Certes nos hommes publics doivent tout faire pour éloigner ce jour fatal, pour éviter ce danger alarmant. Mais le pourront-ils toujours ?

Où est l’homme qui aura comme Laurier, la force, l’autorité nécessaire pour faire entendre aux heures d’excitation, le langage de la raison aux uns et aux autres, aux Anglais comme aux Canadiens-français, pour apaiser les passions religieuses ou nationales ?

Quand aurons-nous un Canadien-français, réunissant tant de talents et de qualités, si complet, si parfait, si habile et si honnête en même temps, que tous, Anglais comme Canadiens-français, catholiques comme protestants, reconnaîtront son mérite et le jugeront digne d’être leur chef.

À tout événement, ses œuvres et ses discours resteront comme un flambeau pour les générations futures, et sa vie sera une leçon, une glorieuse leçon pour la jeunesse ; elle sera une démonstration convaincante de ce que peut devenir l’homme de talent, qui depuis son enfance jusqu’à sa vieillesse, travaille tous les jours à développer les dons de Dieu, à perfectionner son esprit et son caractère.

Ajoutons que son nom sera pour ses compatriotes un titre de gloire, un symbole d’espérance, un drapeau, une couronne immortelle de laurier.

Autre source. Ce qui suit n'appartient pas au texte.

def State.tlbFill (s : State) (w : Who) (l : Leaf) : State :=
  let e : TlbEntry := ⟨w.vf, w.asid, l⟩
  let s := s.modDie w.die (fun d => { d with tlb := tlbInsert 8192 s.ticks d.tlb e })
  match w.core with
  | some g => s.modCore g (fun c => { c with tlb := tlbInsert 128 s.ticks c.tlb e })
  | none => s

def State.tlbLookup (s : State) (w : Who) (va : Nat) : Option Leaf :=
  let l1 := match w.core with
    | some g => (s.coreSt g).tlb.find? (fun (e : TlbEntry) => e.hits w.vf w.asid va)
    | none => none
  match l1 with
  | some e => some e.leaf
  | none => ((s.die w.die).tlb.find? (fun (e : TlbEntry) => e.hits w.vf w.asid va)).map TlbEntry.leaf

/-- Remove the entries that serve an address, as after a failed walk (R35, R181). -/
def State.tlbDrop (s : State) (w : Who) (va : Nat) : State :=
  let keep := fun (e : TlbEntry) => !e.hits w.vf w.asid va
  let s := s.modDie w.die (fun d => { d with tlb := d.tlb.filter keep })
  match w.core with
  | some g => s.modCore g (fun c => { c with tlb := c.tlb.filter keep })
  | none => s

/-- The leaf of a fresh walk replaces every entry that serves the address (R35). -/
def State.tlbRenew (s : State) (w : Who) (va : Nat) (l : Leaf) : State := (s.tlbDrop w va).tlbFill w l

/-! ### What a write leaves behind (R72, R76, R148 to R150) -/

/-- The lines that `n` bytes from an address touch. -/
def linesOf (pa n : Nat) : List Nat :=
  if n = 0 then [] else (List.range ((pa + n - 1) / 64 - pa / 64 + 1)).map (· + pa / 64)

/-- The aligned 8-byte words that `n` bytes from an address touch. -/
def wordsOf (pa n : Nat) : List Nat :=
  if n = 0 then [] else (List.range ((pa + n - 1) / 8 - pa / 8 + 1)).map (· + pa / 8)

def DStore.touches (d : DStore) (word : Nat) : Bool := d.words.any (·.1 = word)

/-- The line a durable store lies in. -/
def DStore.line (d : DStore) : Nat := (d.words.headD (0, 0)).1 / 8

/-- The stores that must persist before a new store of an agent: those to a word of it; those of the agent to its line that another
instruction or word made, unless one of the two is streaming; those behind a barrier (R75, R76, R77, R79). -/
def Betony.before (t : Betony) (d : DStore) (barred : List Nat) : List Nat :=
  (t.pending.filter (fun p =>
    d.words.any (fun w => p.touches w.1)
    || (p.agent = d.agent && p.line = d.line && p.tick ≠ d.tick && !p.streaming && !d.streaming)
    || barred.contains p.id)).map (·.id)

/-- One store to words of a durable line waits for acceptance (R72, R73). -/
def Betony.issue (t : Betony) (agent : DAgent) (words : List (Nat × Word)) (tick : Nat) (streaming : Bool)
    (barred : List Nat) : Betony :=
  let d : DStore := { id := t.nextId, agent := agent, words := words, tick := tick, streaming := streaming, after := [] }
  { t with pending := t.pending ++ [{ d with after := t.before d barred }], nextId := t.nextId + 1 }

/-- Durable stores of an agent, after the bytes are in memory: one for each line, each word with its whole new value (R72). -/
def State.durable (s : State) (agent : DAgent) (pa n pol tick : Nat) (barred : List Nat) : State :=
  if isPersist pa then
    let add := fun (t : Betony) (l : Nat) =>
      t.issue agent (((wordsOf pa n).filter (fun w => w / 8 = l)).map (fun w => (w, BitVec.ofNat 64 (s.mem64 (8 * w))))) tick
        (pol = 2) barred
    { s with betony := (linesOf pa n).foldl add s.betony }
  else s

/-- A host-homed line that a cached write makes dirty, with its home's bytes: it lies in the cache parts of the die that wrote it last, under
the VF of that write (R55, R148, R150; log 95). -/
def State.dirtyLine (s : State) (die vf line : Nat) : State :=
  if s.dirtyHost.any (fun h => h.1.line = line) then
    { s with dirtyHost := s.dirtyHost.map (fun h => if h.1.line = line then ({ h.1 with vf := vf }, die) else h) }
  else { s with dirtyHost := s.dirtyHost ++ [(⟨line, s.mem.read (line * 64) 64, vf⟩, die)] }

On parle d’élever à la mémoire de Lafontaine et de Baldwin, un monument qui serait l’expression de leur politique d’union, de fraternité nationale. Laurier aurait bien sa place sur ce monument, à côté de ces deux grands hommes d’État, car il a été le continuateur intrépide de leur œuvre, l’héritier légitime de leurs pensées généreuses, l’exécuteur testamentaire de leurs volontés patriotiques.